I'm also a Friend of Charleston. I joined last year after several years of disappointment when trying to book tickets for the annual Charleston Festival. There is priority booking for Friends (it also means you can get into the house for free) and, sure enough, it worked; I managed to get two tickets for the Annie Leibovitz event yesterday (and two more for another event later this week).
I always enjoy visiting Charleston. Although it's something of a shrine to the Bloomsbury group (an aspect which can sometimes make me feel uncomfortable), it's a place of great creativity and inspiration, and the guides who take you round the house are wonderfully informative and often suitably Bloomsberryish.

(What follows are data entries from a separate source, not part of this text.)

-- ==== Sys2Proof/Machine/Step.lean ====
section
/-! DEFINITION. One step: the command at the front of the queue is taken; on an empty queue the block idles (log
entry 2). -/

namespace Sys2Proof.Machine

/-- One step of the machine. -/
def step (s : State) : Host.Outcome State Fault Refusal :=
  match s.pending with
  | [] => .next s
  | c :: rest => exec c { s with pending := rest }

/-- The command a word spells, put at the front of the queue; no word spells one. -/
def State.withFetchWord (s : State) (nbits w : Nat) : State :=
  match decodeTableWord nbits w with
  | none => s
  | some c => { s with pending := c :: s.pending }

end Sys2Proof.Machine
end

I particularly like the garden which is a mix of formal lines and wildly informal planting. It has evolved, but is maintained as an artist's garden, as well as an inviting sitting-outside-and-reading and family garden.
AL was there to talk about her book Pilgrimage, which is the anitithesis of her usual high-concept celebrity potraiture: no assignment, no people, no artificial lighting, and the photos are taken with a small digital SLR camera. So different are the photographs, my friend managed to walk round the exhibition of in the Charleston Gallery without even realising they were the photos we'd come to hear about (and I suspect there were a lot of people in the audience who thought they'd be treated to stories about celebritities and extravagant shoots).

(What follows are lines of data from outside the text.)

-- ==== Sys2Proof/WellFormed.lean ====
section
/-! DEFINITION. Which commands an agent outside the part can send: a request fits a frame, a bad frame is bad, a
received frame has the length its length byte gives, and each character time holds a character. -/

namespace Sys2Proof

open Machine

/-- The longest request payload: a frame length of 250 less type and tag (R167). -/
def maxRequestPayload : Nat := 248

/-- The request's counts fit their bytes and its payload fits a frame (R167, R196). A `badFrame` is no
request of the catalogue. -/
def Request.wf (r : Request) : Bool :=
  match r with
  | .showText _ text => decide (2 + text.length ≤ maxRequestPayload)
  | .loadPrice _ _ _ _ _ _ pairs => decide (10 + 3 * pairs.length ≤ maxRequestPayload)
  | .loadBands bands => decide (1 + 4 * bands.length ≤ maxRequestPayload)
  | .badFrame _ => false
  | .status | .setConfig .. | .restart | .setClock .. | .loadMachine .. | .removeMachine .. | .service ..
  | .readMachines .. | .loadTerminal .. | .removeTerminal .. | .removePrice .. | .addCard ..
  | .creditCard .. | .debitCard .. | .setCard .. | .blockCard .. | .unblockCard .. | .readCard ..
  | .removeCard .. | .setBudget .. | .releaseHeat .. | .loadFaultClass .. | .clearFault .. | .readFaults
  | .readSettlements | .releaseThrough .. | .forceEnd .. => true

/-- Character times that each hold a character: a start bit, and not a break (R1). -/
def allCharacters (times : List BusTime) : Bool := times.all fun t => startsAt t && !isBreak t

/-- The bytes after SYNC of a complete frame: as many as its length byte gives, and two CRC bytes (R168). -/
def completeFrame (bytes : List LineByte) : Bool :=
  match bytes with
  | [] => false
  | first :: _ =>
    decide (2 ≤ first.data.toNat) && decide (first.data.toNat ≤ 250)
      && decide (bytes.length = first.data.toNat + 3)

/-- A command that an agent outside the part can send. -/
def Instr.wf (i : Instr) : Bool :=
  match i with
  | .showText _ addr text => Request.wf (.showText addr text)
  | .loadPrice _ cls program base ph pc n pairs => Request.wf (.loadPrice cls program base ph pc n pairs)
  | .loadBands _ bands => Request.wf (.loadBands bands)
  | .badFrame type _ payload =>
    decide (payload.length ≤ maxRequestPayload) && parseRequest type payload == .badFrame type
  | .gatewayFrameReceived bytes => bytes.all (fun t => startsAt t) && completeFrame (lineBytes bytes)
  | .replyComplete chars => !chars.isEmpty && allCharacters chars
  | .replyGap chars => allCharacters chars
  | .breakIndication chars => allCharacters chars
  | .frameLengthOutOfRange len => decide (len.toNat < 2) || decide (250 < len.toNat)
  | .status .. | .setConfig .. | .restart .. | .setClock .. | .loadMachine .. | .removeMachine ..
  | .service .. | .readMachines .. | .loadTerminal .. | .removeTerminal .. | .removePrice .. | .addCard ..
  | .creditCard .. | .debitCard .. | .setCard .. | .blockCard .. | .unblockCard .. | .readCard ..
  | .removeCard .. | .setBudget .. | .releaseHeat .. | .loadFaultClass .. | .clearFault .. | .readFaults ..
  | .readSettlements .. | .releaseThrough .. | .forceEnd .. => true
  | .gatewayGap | .hold | .go | .replyFrameSent | .flowCharacterSent | .linkReset | .visit | .frameSent
  | .replyWindowClose | .receiverResume | .busJammed .. | .jamEnd | .startLimitExpiry ..
  | .extensionLimitExpiry .. | .pauseLimitExpiry .. | .doneLimitExpiry .. | .timeBaseTick | .meterMinute ..
  | .sliceExpiry .. | .sagAssert | .sagRelease | .settleTimeEnd | .powerUp .. | .resetNAssert ..
  | .resetPin .. | .restartRequest .. | .vddFall .. | .vbakFall | .huntingResumed => true

end Sys2Proof
end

Annie Leibovitz spoke well, showed a huge number of images from the book, and was very persuasive when discussing her 'pilgrimage' to small, historical museums and famous writers'/artists' houses in the US and England. But I just couldn't be persuaded by the photos themselves. And if the photographs can't persuade without a commentary, I'm not sure they are achieving their objective.
(Here are two contrasting reviews: Washington Post and NY Times).